Now lets implement a function that predicts the label of a test instance using the k-NN algorithm.

def predict(x, k):
    L = [(y, sim(x, z)) for (y,z) in train_data]
    L.sort(lambda a,b: -1 if a[1] > b[1] else 1)
    #print L[:k]
    score = sum([e[0] for e in L[:k]])
    if score > 0:
        return 1
    else:
        return -1

Take a moment to study the predict function. k-NN happens here. We are given k and the instance to be classified, x. The first thing we do is computing the similarity scores between x and each instance z in our train dataset. We must also store the labels so that we can later find the majority label.

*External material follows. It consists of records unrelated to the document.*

/-- Bit j of a rotation by k: the bits that leave at the top come in at the bottom. -/
theorem rotElem_bit {ty : Ty} {x n j : Nat} (hx : x < 2 ^ tyWidth ty) (hj : j < tyWidth ty) :
    (rotElem ty x n).testBit j = x.testBit ((j + (tyWidth ty - n % tyWidth ty)) % tyWidth ty) := by
  have hk : n % tyWidth ty < tyWidth ty := Nat.mod_lt _ (tyWidth_pos ty)
  unfold rotElem
  dsimp only
  generalize n % tyWidth ty = k at hk ⊢
  generalize tyWidth ty = w at hx hj hk ⊢
  have hlow : x / 2 ^ (w - k) < 2 ^ k := by
    rw [Nat.div_lt_iff_lt_mul (by positivity), ← Nat.pow_add, Nat.add_sub_cancel' hk.le]
    exact hx
  rw [Nat.testBit_mod_two_pow, decide_eq_true hj, Bool.true_and, Nat.mul_comm, Nat.testBit_two_pow_mul_add _ hlow]
  split
  case isTrue hlt => rw [Nat.testBit_div_two_pow, Nat.mod_eq_of_lt (by omega)]
  case isFalse hge =>
    rw [show j + (w - k) = j - k + w by omega, Nat.add_mod_right, Nat.mod_eq_of_lt (by omega)]

theorem rot_shifts (d a b : BitVec 8) (lit : BitVec 32) : Shift (.rot d a b lit) d a b lit fun e x n r =>
    r < 2 ^ tyWidth e.ty ∧ ∀ i, i < tyWidth e.ty → r.testBit ((i + n) % tyWidth e.ty) = x.testBit i := by
  refine shift_of (f := fun e => rotElem e.ty) (fun _ => rfl) fun e x n r hx hr ⟨_, hbits⟩ => ?_
  have hpos := tyWidth_pos e.ty
  refine testBit_ext (Nat.mod_lt _ (by positivity)) hr fun j hj => ?_
  have hback : ((j + (tyWidth e.ty - n % tyWidth e.ty)) % tyWidth e.ty + n) % tyWidth e.ty = j := by
    have hk := Nat.mod_lt n hpos
    have hn := Nat.mod_add_div n (tyWidth e.ty)
    rw [Nat.mod_add_mod, show j + (tyWidth e.ty - n % tyWidth e.ty) + n = j + tyWidth e.ty + tyWidth e.ty * (n / tyWidth e.ty)
      by omega, Nat.add_mul_mod_self_left, Nat.add_mod_right, Nat.mod_eq_of_lt hj]
  rw [rotElem_bit hx hj, ← hbits _ (Nat.mod_lt _ hpos), hback]

end Sys2Proof.Machine
end

section
/-! PROOFS. Bit fields, byte permutation, carries and compares (R377, R384, R386, R388, R390, R394, R395). -/

namespace Sys2Proof.Machine
open Claim

/-! ## Fields (R386) -/

theorem bfe_yields (d a b c : BitVec 8) (lit : BitVec 24) :
    Yields (.bfe d a b c lit) d tr (fun e => tyWord e.ty = true ∧ dstOk d (tyRegs e.ty) = true ∧
        srcFor d a (tyRegs e.ty) = true ∧ srcFor d b 1 = true ∧ srcFor d c 1 = true) fun e t v => ∃ x p l,
      e.srcTy e.ty (.lit24 lit) a t = .ok x ∧ e.src32 (.lit24 lit) b t = .ok p ∧ e.src32 (.lit24 lit) c t = .ok l ∧
      let w := tyWidth e.ty
      let n := min l (w - min p w)
      v < 2 ^ w ∧ ∀ i, i < w → v.testBit i = if i < n then x.testBit (p + i)
        else tySigned e.ty && decide (0 < n) && x.testBit (p + n - 1) := by
  refine yields_of _ (fun e t => do
      let x ← e.srcTy e.ty (.lit24 lit) a t
      let p ← e.src32 (.lit24 lit) b t
      let l ← e.src32 (.lit24 lit) c t
      pure (bfeW (tyWidth e.ty) (tySigned e.ty) x p l)) (fun _ => rfl) ?plain ?value
  case plain =>
    rintro e hwf ⟨hty, hd, ha, hb, hc⟩
    have hk := typedRegs_of_accepted hty
    exact ⟨⟨rfl, by simp [hk, hwf, hd, ha, hb, hc], hty, rfl, rfl, rfl, rfl⟩, rfl, by simp only [hk]; rfl,
      by simp only [hk]; rfl, tr12 e, dst_cases hd⟩
  case value =>
    rintro e t v - ⟨x, p, l, hx, hp, hl, hlt, hbits⟩
    simp only [hx, hp, hl, bind, Except.bind, pure, Except.pure]
    obtain ⟨hmodel, hmodelBits⟩ := bfeW_spec (tyWidth_pos e.ty) (tySigned e.ty) x p l
    rw [testBit_ext hmodel hlt fun i hi => (hmodelBits i hi).trans (hbits i hi).symm]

Next, we need to find the neighbours. For that we sort this list of tuples by the value of the second item in tuples, which is similarity. lambda expressions are convenient ways to write in-place functions. Here, we take two elements from our list, compare their similarity scores and return -1 or +1. The sort function will then use this to sort the list. In this case, it will sort in the descending order of similarity scores.

If you would like to confirm that it is indeed the descending order you can print the list after sorting (uncomment that line).

Next, we must find the majority label. Since we are doing binary classification and our labels are -1 and +1, when we add the labels for the nearest neigbours if we get a positive value then there must be more +1s than -1s, vice versa. You might have to do more complicated stuff for finding the majority label if there were more than 2 classes. But it is easy for the binary case as shown here.

print predict(test_data[0][1], 5)

[(1, 0.9548145024625021), (1, 0.62780125840652634), (-1, 0.2633300725175422), (1, 0.069890338942266081), (-1, -0.16016506286816518)]
1

Lets compute the accuracy of our k-NN classifier.

corrects = 0
k = 5
for (y,x) in test_data:
    if y == predict(x, k):
        corrects += 1
accuracy = float(corrects) / float(len(test_data))
print "Accuracy =", accuracy

Accuracy = 0.7

So we have a decent? classifier here. Try the following things:

change the value of k
increase the number of instances N
separate or bring together the two classes by adjusting the means of the two Gaussians.

How does the accuracy vary in each case?